» **WHAT YOU SHOULD DO**
Could you find each line of the data below that contains the word "match" and copy those lines?

» **RECORDS SHOWN**

-- ==== Sys2Proof/Machine/Clock.lean ====
section
/-! DEFINITION. The part's own timers on an empty queue (01, R3): which timed rows are due in this hub
clock period, and which is taken (notes/assumptions 1 and 3). -/

namespace Sys2Proof.Machine

/-- A row when its condition holds. -/
def rowIf (due : Bool) (i : Instr) : List Instr := if due then [i] else []

/-- The timed rows of the time scale that are due: an edge whose run count has come to F, the miss
deadline, a second of holdover (01, R6, R9, R10). -/
def TimeScale.dueRows (t : TimeScale) : List Instr :=
  rowIf (match t.filter with
    | .high _ _ r => r
    | .awaitLow | .low => false) .edgeAccepted ++
  rowIf (t.mode == .locked && t.miss.any fun x => reached t.hub x) .missDeadline ++
  rowIf (t.mode == .holdover && decide (secondTicks ≤ t.holdoverPeriods)) .holdoverElapsed

/-- The timed rows of a site record that are due: its cadence expiry and the end of its deafen gap
(03, R43, R54). -/
def Enrolled.dueRows (e : Enrolled) (now : HubTime) (n : SiteNo) : List Instr :=
  rowIf (e.cadence.any fun x => reached now x) (.cadenceExpiry n) ++
  rowIf (e.deafenUntil.any fun x => reached now x) (.deafenEnd n)

/-- The timeout of a departed probe, when due (03, R51). -/
def Slot.dueRows (p : Slot) (now : HubTime) (i : SlotNo) : List Instr :=
  rowIf (p.flight.any fun f => reached now f.timeout) (.probeTimeout i)

/-- The timed rows of an INCLUDED entry of an active batch that are due (07, R133, R135, R138, R146). -/
def Included.dueRows (e : Included) (now : HubTime) (tag : Nat) (n : SiteNo) : List Instr :=
  rowIf (e.order == .waiting && !e.released && reached now e.release) (.release tag n) ++
  rowIf (e.order == .waiting && reached now e.deadline) (.withdrawal tag n) ++
  rowIf (e.order == .sent && e.receiptDeadline.any fun x => reached now x) (.receiptDeadline tag n) ++
  rowIf (e.order == .aborting && e.abortDeadline.any fun x => reached now x) (.abortDeadline tag n)

/-- The timed rows of an active batch that are due: its air time, its end, and those of its entries
(05, R94, R95). -/
def Batch.dueRows (b : Batch) (now : HubTime) : List Instr :=
  if b.active then
    rowIf (b.state != .onAir && b.air.any fun a => reached now a) (.airTime b.tag) ++
    rowIf (b.state == .onAir && b.endTime.any fun x => reached now x) (.batchEnd b.tag) ++
    b.plan.flatMap fun p =>
      match p.included? with
      | some e => e.dueRows now b.tag p.site
      | none => []
  else []

/-- The timed rows of a channel that are due: its compute point (05, R91) and those of its batches. -/
def Channel.dueRows (c : Channel) (now : HubTime) (n : ChannelNo) : List Instr :=
  rowIf (c.timer.any fun x => reached now x) (.computePoint n) ++
  c.queue.flatMap fun b => b.dueRows now

/-- The outbound line's free time, when due (07, R130). -/
def OutboundLine.dueRows (l : OutboundLine) (now : HubTime) : List Instr :=
  match l with
  | .idle => []
  | .busy _ x => rowIf (reached now x) .lineFree

/-- The response in formation is ready: after its free delay, and after 2,000 ticks at the latest
(08, R150). -/
def Forming.ready (f : Forming) : Bool :=
  decide (2000 ≤ f.age) || decide (Config.readyDelay f.index % 2001 ≤ f.age)

/-- The rows that are due in this period on the whole part: the timed ones, and the completion of the frame
in COLLECT (07, R141). -/
def State.dueRows (s : State) : List Instr :=
  s.time.dueRows ++
  ((List.finRange 48).flatMap fun n =>
    match s.enrolled n with
    | some e => e.dueRows s.now n
    | none => []) ++
  ((List.finRange 8).flatMap fun i =>
    match s.slot i with
    | some p => p.dueRows s.now i
    | none => []) ++
  ((List.finRange 4).flatMap fun c => (s.channel c).dueRows s.now c) ++
  s.highway.line.dueRows s.now ++ s.highway.assembler.complete.toList ++
  rowIf (s.port.forming.any Forming.ready) .responseReady

/-- The row that an empty queue takes: none when no timed row is due or RESET is low, the one that is
due, or one of several by a free choice, for which the manual allows either order. -/
def State.dueRow (s : State) : Option (Instr × State) :=
  if s.port.resetLow then none
  else match s.dueRows with
    | [] => none
    | [i] => some (i, s)
    | i :: rest =>
      some ((i :: rest).getD (Config.dueChoice s.free % (rest.length + 1)) i,
        { s with free := s.free + 1 })

/-- A hub clock period passes with no timed row due: an adjustment period of the slew, or a plain one
(01, R2, R13). While RESET is low hub time stays 0. -/
def State.clockRow (s : State) : Option Instr :=
  if !s.port.resetLow && s.time.slewDue then some .slewAdjustment else none

/-- A period without a slew adjustment; nothing passes while RESET is low. -/
def State.idlePeriod (s : State) : State := if s.port.resetLow then s else s.plainPeriod

end Sys2Proof.Machine
end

» **WRITTEN SOLUTION**
  rowIf (match t.filter with
      match p.included? with
  match l with
    match s.enrolled n with
    match s.slot i with
  else match s.dueRows with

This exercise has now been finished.